Mercury, one of the widespread
pollutants in the world, induces oxidative stress and dysfunction in many cell types. Alveolar type II epithelial cells are known to be vulnerable to oxidative stress. Alveolar type II epithelial cells produce and secrete
surfactants to maintain morphological organization, biophysical functions, biochemical composition, and immunity in lung tissues. However, the precise action and mechanism of
mercury on alveolar type II epithelial cell damage remains unclear. In this study, we investigate the effect and possible mechanism of
methylmercury chloride (MeHgCl) on the human lung invasive
carcinoma cell line (Cl1-0) and mouse lung tissue. Cl1-0 cells were exposed to MeHgCl (2.5-10 microM) for 24-72 h. The results showed a decrease in cell viability and an increase in
malondialdehyde (MDA) level and ROS production at 72 h after MeHgCl exposure in a dose-dependent manner.
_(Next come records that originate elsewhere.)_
-- ==== Sys2Proof/Machine/Strata.lean ====
section
/-!
DEFINITION. The meanings of the Strata commands (10_strata.md): doorbells, write ports, fetching, the queue opcodes,
RECV delivery, tag decisions, pausing and resuming a conversation, host records.
-/

namespace Sys2Proof.Machine

/-! ### Doorbells and write ports -/

/-- Offset of a function's doorbell page and write-port page as an access names them: BAR0 for the PF, the VF's window
for a VF (R568, R569). -/
def doorbellPage (fn : Nat) : Nat := if fn = 0 then 0x1F3000 else 0x1000
def writePortPage (fn : Nat) : Nat := if fn = 0 then 0x1F4000 else 0x2000

/-- A doorbell write (R357, R358). -/
def Block.doorbell (b : Block) (fn d : Nat) (v : Word) : Block :=
  if !b.reaches fn then b
  else match (b.rings fn)[d]? with
    | none => b.violation fn 3 (doorbellPage fn + 4 * d)
    | some q =>
      let outOfRange :=
        if b.qKind q = 1 then b.qSize q < (v - b.qRd q).toNat || 2 ^ 31 ≤ (v - b.qWr q).toNat
        else b.qFill q < (v - b.qRd q).toNat
      if outOfRange then b.violation fn 3 (doorbellPage fn + 4 * d)
      else if b.qKind q = 1 then b.moveRing q v (b.qRd q)
      else (b.moveRing q (b.qWr q) v).drain fn

/-- DOORBELL (R357, R358). -/
def execDoorbell (fn : Fin 16) (d : Fin 1020) (v : Word) (s : State) : Host.Outcome State Fault Refusal :=
  answer "DOORBELL" true s fun b => b.doorbell fn d v

/-- Make a word held back by a write port readable (R359). -/
def Block.releaseHeld (b : Block) (q : Nat) : Block :=
  match (b.q q).held with
  | some w => (b.setQ q { b.q q with held := none }).writeWords q [w]
  | none => b

/-- Units of a queue that its host writer has taken or opened: fill, a word held back, an open word. -/
def Block.hostUnits (b : Block) (q bytes : Nat) : Nat :=
  b.qFill q + (if (b.q q).held.isSome then 1 else 0) + ((b.q q).openBytes.length + bytes + 7) / 8

/-- One byte into the open word of a host-produced STREAM queue; a word that becomes complete is held back (R348,
R359). -/
def Block.wpByte (b : Block) (q : Nat) (x : Byte) : Block :=
  let st := b.q q
  let sop := st.openSop || st.sopNext
  let bytes := st.openBytes ++ [x]
  if bytes.length = 8 then
    b.setQ q { st with openBytes := [], openSop := false, sopNext := false, fresh := true
                       held := some { data := BitVec.ofNat 64 (leNat bytes), tag := wordTag 8 sop false false false } }
  else b.setQ q { st with openBytes := bytes, openSop := sop, sopNext := false, fresh := true }

/-- A write of bytes through a write port, whole or not at all (R350, R359). -/
def Block.wpWrite (b : Block) (fn p : Nat) (bytes : List Byte) : Block :=
  if !b.reaches fn then b
  else match (b.streams fn)[p]? with
    | none => b.violation fn 4 (writePortPage fn + 16 * p)
    | some q =>
      if !b.on (Reg.QD_CFG_ENABLE q) then b
      else
        let b := b.releaseHeld q
        if b.qSize q < b.hostUnits q bytes.length then b.overrun q
        else bytes.foldl (fun b x => b.wpByte q x) b

/-- WP_B1 (R359). -/
def execWpB1 (fn : Fin 16) (p : Fin 256) (v : BitVec 8) (s : State) : Host.Outcome State Fault Refusal :=
  answer "WP_B1" true s fun b => b.wpWrite fn p (toLe 1 v.toNat)

/-- WP_B2 (R359). -/
def execWpB2 (fn : Fin 16) (p : Fin 256) (v : BitVec 16) (s : State) : Host.Outcome State Fault Refusal :=
  answer "WP_B2" true s fun b => b.wpWrite fn p (toLe 2 v.toNat)

/-- WP_B4 (R359). -/
def execWpB4 (fn : Fin 16) (p : Fin 256) (v : BitVec 32) (s : State) : Host.Outcome State Fault Refusal :=
  answer "WP_B4" true s fun b => b.wpWrite fn p (toLe 4 v.toNat)

/-- WP_MARK bit 0: the next byte is SOP (R359). -/
def Block.wpSop (b : Block) (fn p : Nat) : Block :=
  if !b.reaches fn then b
  else match (b.streams fn)[p]? with
    | none => b.violation fn 4 (writePortPage fn + 16 * p + 12)
    | some q =>
      if !b.on (Reg.QD_CFG_ENABLE q) then b
      else
        let b := b.releaseHeld q
        b.setQ q { b.q q with sopNext := true }

/-- WP_MARK bit 1 (R359): close the open word with EOP; with none open, give EOP to the word the port last completed
and make it readable; with no byte since the last EOP, nothing. -/
def Block.wpEop (b : Block) (fn p : Nat) : Block :=
  if !b.reaches fn then b
  else match (b.streams fn)[p]? with
    | none => b.violation fn 4 (writePortPage fn + 16 * p + 12)
    | some q =>
      let st := b.q q
      if !b.on (Reg.QD_CFG_ENABLE q) || !st.fresh then b
      else if st.openBytes ≠ [] then
        let b := b.releaseHeld q
        let w : QWord := { data := BitVec.ofNat 64 (leNat st.openBytes),
                           tag := wordTag st.openBytes.length st.openSop true false false }
        (b.setQ q { b.q q with openBytes := [], openSop := false, fresh := false }).writeWords q [w]
      else match st.held with
        | some w => (b.setQ q { st with held := none, fresh := false }).writeWords q [{ w with tag := w.tag ||| 0x20 }]
        | none =>
          let k := (b.qWr q - 1).toNat % b.qSize q
          b.setQ q { st with fresh := false
                             words := Store.modify (fun _ => QWord.zero) st.words k
                               fun w => { w with tag := w.tag ||| 0x20 } }

/-- WP_MARK_SOP (R359). -/
def execWpMarkSop (fn : Fin 16) (p : Fin 256) (s : State) : Host.Outcome State Fault Refusal :=
  answer "WP_MARK_SOP" true s fun b => b.wpSop fn p

/-- WP_MARK_EOP (R359). -/
def execWpMarkEop (fn : Fin 16) (p : Fin 256) (s : State) : Host.Outcome State Fault Refusal :=
  answer "WP_MARK_EOP" true s fun b => b.wpEop fn p

/-! ### Fetching (R360, R361) -/

/-- The opcodes that act on a queue (R361): SEND to FLUSH, and DECRYPT. -/
def queueOpcode (op : Nat) : Bool := (1 ≤ op && op ≤ 7) || op == 0x34

/-- The opcodes the device knows (R362, R404, R421, R582). -/
def knownOpcode (op : Nat) : Bool :=
  op ≤ 7 || (0x30 ≤ op && op ≤ 0x36) || op == 0x40 || (0x50 ≤ op && op ≤ 0x52)

/-- Whether the device fetches from a CMD ring now (R361, R369, R371, R537, R564). -/
def Block.fetches (b : Block) (ring : Nat) : Option (Nat × Nat) :=
  match b.qOwner ring, b.ringOf ring with
  | some fn, some cpl =>
    if b.qKind ring = 1 ∧ b.on (Reg.QD_CFG_ENABLE ring) ∧ 0 < b.qFill ring ∧ !b.still fn ∧ !b.cutOff fn ∧
        b.converses ∧ b.ringRoom cpl then some (fn, cpl) else none
  | _, _ => none

/-- The command an entry spells. -/
def cmdOf (fn ring cpl : Nat) (bytes : List Byte) : Cmd :=
  { fn := fn, ring := ring, cpl := cpl, seq := BitVec.ofNat 32 (leAt bytes 0 4), opcode := byteAt bytes 4,
    flags := BitVec.ofNat 8 (byteAt bytes 5), queue := leAt bytes 8 2, tag := BitVec.ofNat 32 (leAt bytes 12 4),
    operands := slice bytes 16 48 }

/-- Fetch the entry at RD of a CMD ring: a slot is owed and RD advances; a failed read, a HOST_SEQ that differs from
RD, an unknown opcode or a nonzero reserved QUEUE completes with INVALID; a queue the function does not own is a
violation; anything else waits for its row (R361). -/
def Block.fetch (b : Block) (ring : Nat) (dma : DmaRead) : Block :=
  match b.fetches ring with
  | none => b
  | some (fn, cpl) =>
    let rd := b.qRd ring
    let st := b.q cpl
    let b := (b.setQ cpl { st with owed := st.owed + 1 }).moveRing ring (b.qWr ring) (rd + 1)
    match DmaRead.bytes? dma with
    | none =>
      (b.dmaError fn dma).complete
        { fn := fn, ring := ring, cpl := cpl, seq := rd, opcode := 0, flags := 0, queue := ring, tag := 0,
          operands := [] } stInvalid []
    | some bytes =>
      let c := cmdOf fn ring cpl bytes
      if c.seq ≠ rd ∨ !knownOpcode c.opcode then b.complete c stInvalid []
      else if queueOpcode c.opcode then
        if b.qOwner c.queue = some fn then
          { b with strata := { b.strata with fetched := b.strata.fetched ++ [c] } }
        else b.violation fn 7 (Reg.QD_CFG c.queue)
      else if c.queue ≠ 0 then b.complete c stInvalid []
      else { b with strata := { b.strata with fetched := b.strata.fetched ++ [c] } }

/-- COMMAND_FETCH (R361). -/
def execCommandFetch (ring : QNum) (dma : DmaRead) (s : State) : Host.Outcome State Fault Refusal :=
  answer "COMMAND_FETCH" true s fun b => b.fetch ring.toNat dma

/-! ### Queue opcodes (R362 to R364) -/

/-- NOP completes with OK (R362). -/
def execNop (ring : QNum) (s : State) : Host.Outcome State Fault Refusal :=
  answer "NOP" true s fun b => b.runCmd ring.toNat 0 fun c b => b.complete c stOK []

/-- A FINAL that names one node (R363): no bit above bit 19, not 0x0_0000, 0xF_FFFE or 0xF_FFFF. -/
def finalOk (x : Nat) : Bool := x < 2 ^ 20 && x != 0 && x != 0xFFFFE && x != 0xFFFFF

/-- The 16-byte transmit header of a SEND (R363). -/
def transmitHeader (len prio final fn : Nat) (stamp : Bool) (seq : Word) : List Byte :=
  toLe 2 (len + prio * 2 ^ 11) ++ toLe 3 final ++ toLe 1 (fn + (if stamp then 16 else 0)) ++ toLe 4 seq.toNat ++
    List.replicate 6 0

/-- SEND (R363, R350, R399): the first status that applies in the rule's order, else the parcel is placed behind its
header and the command stays in flight. -/
def Block.send (b : Block) (c : Cmd) (dma : DmaRead) : Block :=
  let len := c.le 0x18 2
  let prio := c.le 0x1A 1 % 8
  let final := c.le 0x1C 4
  let stamp := c.flags.getLsbD 0
  if !b.hostProduced c.queue || b.qKind c.queue != 3 then b.complete c stInvalid []
  else if len < 1 || 2047 < len || !finalOk final then b.complete c stInvalid []
  else match DmaRead.bytes? dma with
    | none => (b.dmaError c.fn dma).complete c stInvalid []
    | some data =>
      if !b.on (Reg.QD_CFG_ENABLE c.queue) || !b.sendAllowed final then b.complete c stStateReject []
      else
        let body := slice data 0 len
        let bytes := transmitHeader len prio final c.fn stamp c.seq ++ body
        let units := b.unitsOf c.queue bytes.length
        if b.qSize c.queue < b.qFill c.queue + units then (b.overrun c.queue).complete c stNoResource []
        else
          let r : SendRec := { cmd := c, queue := c.queue, ptr := b.qWr c.queue, units := units, prio := prio,
                               final := final, stamp := stamp, body := body, pseq := 0, attempts := 0, taken := false
                               entered := b.brg.now, waiting := none }
          let b := ({ b with strata := { b.strata with sends := b.strata.sends ++ [r] } }).refreshP0
          if b.qPriority c.queue then b.writeEntry c.queue bytes prio false false
          else b.writeWords c.queue (packWords bytes false)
Caspase-3 activity, sub-G1 contents and
annexin-V binding were dramatically enhanced in Cl1-0 cells treated with MeHgCl. MeHgCl could also activate Bax, release
cytochrome c, and cleave
poly(ADP-Ribose) polymerase (PARP), and decrease
surfactant proteins mRNA levels. Moreover, in vivo study showed that
mercury contents of blood and lung tissues were significantly increased after MeHgCl treatment in mice. The MDA levels in plasma and lung tissues were also dramatically raised after MeHgCl treatment. Lung tissue sections of MeHgCl-treated mice showed pathological
fibrosis as compared with vehicle control. The
mRNA levels of
proteins in apoptotic signaling, including p53, mdm-2, Bax, Bad, and
caspase-3 were increased in mice after exposure to MeHgCl. In addition, the
mRNA levels of
surfactant proteins (SPs), namely, SP-A, SP-B, SP-C, and
SP-D (alveolar epithelial cell functional markers) were significantly decreased. These results suggest that MeHgCl activates an oxidative stress-induced mitochondrial cell death in alveolar epithelial cells.